Recently, at least two of these coffee conversations led down an unexpected path. Both of these individuals are experience operators, one male and one female with an age range of 35-42. They both expressed the same desire. Their next role, they want to be a #2 in a growth company, where the CEO is exceptional and someone they can learn from. Neither candidate wanted their next role to be as a start-up or scale up CEO - although both have done this before and are capable of doing so again. They expressed a desire to have a mentor to learn from, someone experienced to help guide them through the next phase of their career.

This was such an unexpected answer that I began to get curious and went further into the “why”. Clearly there was something they felt they were missing. While the details need to remain confidential, I’ll just say the basic takeaway is this: there is a loneliness factor of being at the helm of a chaotic, hyper-scaling business. These experienced operators are expressing a need for an aligned, but objective thought partner to help develop a plan of action when things get rough. And, more than that both expressed a deep desire for learning and for a stronger sense of belonging.

My first level thinking on this was there are lots of ways to fill this gap. Building a good cohort of CEOs to meet and talk in real time about scaling challenges. Utilizing strong mentors and advisors. Finding a skilled performance coach. The trick to all of these is finding people that will challenge you in a meaningful and productive way.
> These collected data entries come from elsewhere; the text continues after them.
-- ==== Sys2Proof/Tests/Witnesses.lean ====
section
/-! SUPPORT. For each statement of Sys2Proof/Certificates/Slice0/Obligations.lean that has hypotheses, concrete states and
operands that meet all of them together, one clause after another, at a boundary value where a clause has a range. -/

namespace Sys2Proof.Tests

open Sys2Proof.Machine

/-- An IDLE engine of the example build. -/
def idleState : State :=
  loaded bdkRef 0xFFFF9876543210E00001 ipekRef 0x9876543210E00001

/-- A BUSY engine with this command word accepted and no turn scheduled. -/
def busyState (w : Nat) : State :=
  idleState.withFetchWord 32 w

/-- The build in which every cipher call fails. -/
def failingConfig : Config :=
  { exampleConfig with cipher := .table [] [] }

/-- A cipher that answers one SENC call and one TENC call, each on zero operands, and fails every other. -/
def oneCall : Cipher :=
  .table [{ key := 0, block := 0, result := 1 }] [{ key := 0, block := 0, result := 1 }]

/-- A host program whose only line is a branch to a label that does not stand in it, on a name it has not read. -/
def badBranch : HostAgent where
  program := [.branch 0 31 0 0 1]
  pc := 0
  values := []

theorem witness_ResetGivesTheResetValues :
    ({ busyState 5 with turns := [.reset, .host] } : State).turns = .reset :: [.host] ∧ (busyState 5).seq = .busy :=
  ⟨rfl, rfl⟩

/-- A BUSY engine that meets the invariant. -/
theorem busyState_inv (w : Nat) : Inv (busyState w) where
  errNamed := .inl rfl
  roundsLegal := by show (0 : BitVec 5).toNat ≤ 21; decide
  errorLeavesNothing := fun h => absurd rfl h
  busyShows := fun _ => ⟨rfl, rfl, rfl, rfl⟩
  idleHoldsNothing := fun h => nomatch h

theorem witness_EveryStepKeepsTheInvariant : ∃ s t, Inv s ∧ step s = .next t :=
  ⟨busyState 4, _, busyState_inv 4, rfl⟩

theorem witness_EveryStepKeepsTheWorkOnItsCourse : ∃ s t, s.seq = .busy ∧ WorkFollowsSnapshot s ∧ step s = .next t :=
  ⟨{ busyState 4 with turns := [.tick] }, _, rfl, fun _ => ⟨0, rfl⟩, rfl⟩

theorem witness_EveryStepKeepsTheHostValuesSorted : ∃ s t, ValuesSorted s.host.values ∧ step s = .next t :=
  ⟨{ idleState with host := { program := [.read .len 1], pc := 0, values := [(0, 5), (2, 6)] } }, _,
    by simp [ValuesSorted], rfl⟩

theorem witness_EveryStepKeepsTheBuild : ∃ s t, step s = .next t ∧ s.turns = [.reset] :=
  ⟨{ busyState 4 with turns := [.reset] }, _, rfl, rfl⟩

/-- The stop of OnlyAnIllFormedBranchStopsTheMachine, reached. -/
theorem witness_OnlyAnIllFormedBranchStopsTheMachine :
    step { idleState with host := badBranch } = .fault (.hostUnreadName 0) ∧
    step { idleState with host := { badBranch with values := [(0, 0)] } } = .fault (.hostMissingLabel 1) ∧
    step { idleState with host := { badBranch with program := [.branch 0 32 0 0 1] } } = .fault (.hostIllFormedField 32 0) :=
  ⟨rfl, rfl, rfl⟩

theorem witness_StepRunsTheDecodedCommand :
    ((busyState 1).seq = .busy ∧ (busyState 1).turns = [] ∧ decode (busyState 1).snap.cmd = .ok .advance) ∧
    (({ busyState 0x55 with turns := [.complete] } : State).turns = .complete :: [] ∧
      decode (busyState 0x55).snap.cmd = .ok (.computeKey .dataResponse)) ∧
    decode (busyState 0x64).snap.cmd = .error .undefinedUsage ∧
    (({ busyState 0x64 with turns := [.complete, .host] } : State).turns = .complete :: [.host] ∧
      ({ busyState 0x64 with turns := [.complete, .host] } : State).seq = .busy) ∧
    decodeTableWord 32 6 = some .computeDataKeyVariant := by decide

theorem witness_StepTakesTheScheduledTurn :
    (∃ (s : State) (a : Access), s.turns = .access a :: []) ∧ (∃ s : State, s.turns = .host :: []) ∧
    (∃ s : State, s.turns = .tick :: []) ∧ (busyState 1).seq = .busy ∧ (∃ s : State, s.turns = .complete :: [] ∧ s.seq = .idle) ∧
    (idleState.turns = [] ∧ idleState.seq = .idle ∧ idleState.host.program.length ≤ idleState.host.pc) :=
  ⟨⟨{ idleState with turns := [.access ⟨0, 32, .read⟩] }, _, rfl⟩, ⟨{ idleState with turns := [.host] }, rfl⟩,
    ⟨{ idleState with turns := [.tick] }, rfl⟩, rfl, ⟨{ idleState with turns := [.complete] }, rfl, rfl⟩, rfl, rfl, Nat.le_refl 0⟩
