-- ==== Sys2Proof/Machine/State.lean ====
section
/-! DEFINITION. Everything the spec gives the machine (spec/10_state.md rules R20 to R33), the host's side
of the port (spec/70_reset_and_hazards.md rule R296), and the reset state (rules R32, R290).

An instance holds VALID, ALG, H, BUF and BLOCKS.  While VALID = 0 the other four "hold no value", and
"a model must not give these elements a value" (rules R20, R32, R299): the state of the engine
before its first INIT is the spec's own state "not initialized" (spec/46_engine.md).  So they stand
together as one `Option Engine`, whose `none` is VALID = 0 (log entry 1: DEDUCED, safe). -/

namespace Sys2Proof.Machine

/-! ## Statuses, rule R260 -/

/-- Rule R260: the causes a command ends with other than OK. -/
inductive Error
  | illegalCommand
  | invalidInput
  | notInitialized
  | precondition
deriving DecidableEq, Repr

/-- Rules R27 and R260: the STATUS of a response; `Status.code` gives the 8-bit codes. -/
inductive Status
  | ok
  | error (e : Error)
deriving DecidableEq, Repr

/-! ## The hash state, rules R20, R23 and R30

Each structure is both the chaining value of its algorithm and the working variables of its compression
function: `a` is word 0, `b` word 1, and so on. -/

/-- Rule R140: the four 32-bit words of MD5. -/
structure Md5Words where
  a : Word32
  b : Word32
  c : Word32
  d : Word32
deriving DecidableEq, Repr

/-- Rule R170: the five 32-bit words of SHA-1. -/
structure Sha1Words where
  a : Word32
  b : Word32
  c : Word32
  d : Word32
  e : Word32
deriving DecidableEq, Repr

/-- Rules R190 and R210: the eight words of SHA-256 (`w = 32`) and SHA-512 (`w = 64`). -/
structure Sha2Words (w : Nat) where
  a : BitVec w
  b : BitVec w
  c : BitVec w
  d : BitVec w
  e : BitVec w
  f : BitVec w
  g : BitVec w
  h : BitVec w
deriving DecidableEq, Repr

/-- Rules R20 and R22: ALG together with the words H it selects.  ALG is the constructor
(`algOf`), and "no storage exists for words beyond N". -/
inductive HashState
  | md5 (h : Md5Words)
  | sha1 (h : Sha1Words)
  | sha256 (h : Sha2Words 32)
  | sha512 (h : Sha2Words 64)
deriving DecidableEq, Repr

/-- Rule R20: the elements of an instance that hold a value once INIT has run. -/
structure Engine where
  /-- ALG and H[0..N-1] (rules R22, R23). -/
  h : HashState
  /-- BUF, the pending buffer; shorter than a block (rule R24, `Engine.wf`). -/
  buf : Bytes
  /-- BLOCKS, the blocks-processed counter, an unbounded natural number (rules R7(a), R25). -/
  blocks : Nat
deriving DecidableEq, Repr

/-! ## The command port, rules R27 and R60 -/

/-- Rule R27: the port registers CMD and PAYLOAD, which exist for the length of one command. -/
structure Request where
  cmd : Word32
  payload : Bytes
deriving DecidableEq, Repr

/-- Rule R27: the port registers STATUS and DATA as the host has read them, and the instance whose
command they answer (rule R264: the response belongs to the command the host issued). -/
structure Response where
  inst : Nat
  status : Status
  data : Bytes
deriving DecidableEq, Repr

/-- Rule R33: what one instance of the block holds. -/
structure Instance where
  /-- VALID = 1 and the elements it guards, or VALID = 0 and no value (rules R20, R21, R32). -/
  engine : Option Engine
  /-- The command in progress: its CMD and PAYLOAD, or none between commands (rule R27). -/
  port : Option Request
deriving DecidableEq, Repr

/-- Rules R32 and R290: an instance after reset: VALID = 0 and no port register. -/
def Instance.reset : Instance := { engine := none, port := none }

/-! ## The host, rule R296 -/

/-- Rule R296: what the host can do.  `present` sends CMD and PAYLOAD to an instance; `await` waits for
the response of the instance's command, which the block performs and answers (log entry 3: DESIGN CHOICE,
unsafe for a claim that rests on it);
`reset` is the reset event of the block's environment (rule R290). -/
inductive HostAction
  | present (inst : Nat) (cmd : Word32) (payload : Bytes)
  | await (inst : Nat)
  | reset
deriving DecidableEq, Repr

/-- The whole machine: the block's instances, and the host that drives them. -/
structure State where
  /-- The host's list of actions (rule R28). -/
  script : List HostAction
  /-- Rule R28: the index of the host's next action in its list. -/
  pc : Nat
  /-- The model's own field (log entry 3: DESIGN CHOICE, safe): the instance whose command `exec` performs. -/
  active : Nat
  /-- The instances that differ from `Instance.reset`, by rising instance number; every instance not
  listed is as after reset (log entry 4: DESIGN CHOICE, safe). -/
  instances : List (Nat × Instance)
  /-- Rule R298: the responses returned to the host so far, oldest first; the host's own, which the reset
  event leaves alone (log entry 6: DESIGN CHOICE, safe). -/
  responses : List Response
deriving DecidableEq, Repr

/-- Rules R32, R290 and R291: the machine after reset.  Every instance is as after reset and waits for its
first command; the host's list is empty until a host supplies one (log entry 5: DESIGN CHOICE, safe). -/
def State.reset : State :=
  { script := [], pc := 0, active := 0, instances := [], responses := [] }

/-! ## Stops -/

/-- Rules R260 and R266: the block has no trap and no fault; every error is a STATUS in the response to
the command that caused it.  So no step ends in a fault: the type has no constructor (log entry 10:
DEDUCED, safe). -/
inductive Fault
deriving DecidableEq, Repr

/-- Why the model gives a step no meaning. -/
inductive Refusal
  /-- Raised by `exec` for an instruction that has no meaning yet; no arm raises it now. Safe. -/
  | notModelled (mnemonic : String)
  /-- Raised by `State.accept`: the host presents a command to an instance before the response to its
  previous command has been returned.  Rule R50: "a run in which the host breaks this duty has no
  meaning in this spec, and a model refuses it".  Safe for a host that keeps rule R295. -/
  | overlappingCommand (inst : Nat)
  /-- Raised by `State.accept`: the host addresses an instance number outside the platform's
  NUM_INSTANCES (spec/92_eei_decisions.md D29; log entry 4: DESIGN CHOICE).  Safe. -/
  | noSuchInstance (inst : Nat)
  /-- Raised by a meaning when the active instance's port holds no command, so that there is no
  PAYLOAD to read (rule R27; log entry 2: DESIGN CHOICE).  `step` calls `exec` only where a command is in
  progress.  Safe. -/
  | noCommandInProgress (inst : Nat)
deriving DecidableEq, Repr

/-- The outcome of one step of this machine. -/
abbrev Outcome := Host.Outcome State Fault Refusal

end Sys2Proof.Machine
end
I wonder though is that enough? None of those solutions create the sense of shared vision and collective results that a real team can instill. A team where every member is perfectly aligned and rowing in the same direction. A team that has productive conflict but that at the end of the day always has each other’s back. A team that shares the ups and the downs and ultimately achieves success or defeat together - without individual gravitas or finger pointing. A team that believes in having fun together but also in accountability and high standards. I believe my two coffee companions, were really saying it is hard to have that feeling when everyone is looking to you as the one with all the answers.

The answer, I think, is in sharing the burden.

I believe great leaders must communicate a compelling, confident vision but they must also share the burden of executing that vision. Share the burden of creating a strong, intentional culture. Share the burden of getting the right mix of team members. Share the burden of communicating the goals and objectives through the organization. Sharing the burden means everyone is individually and collectively accountable. Sharing these burdens also means sharing the joy and success of achievement.

So, for my two coffee companions, I have a challenge - don’t go looking for someone else to give you that sense of belonging. Find the next CEO opportunity and create it for yourself and your team.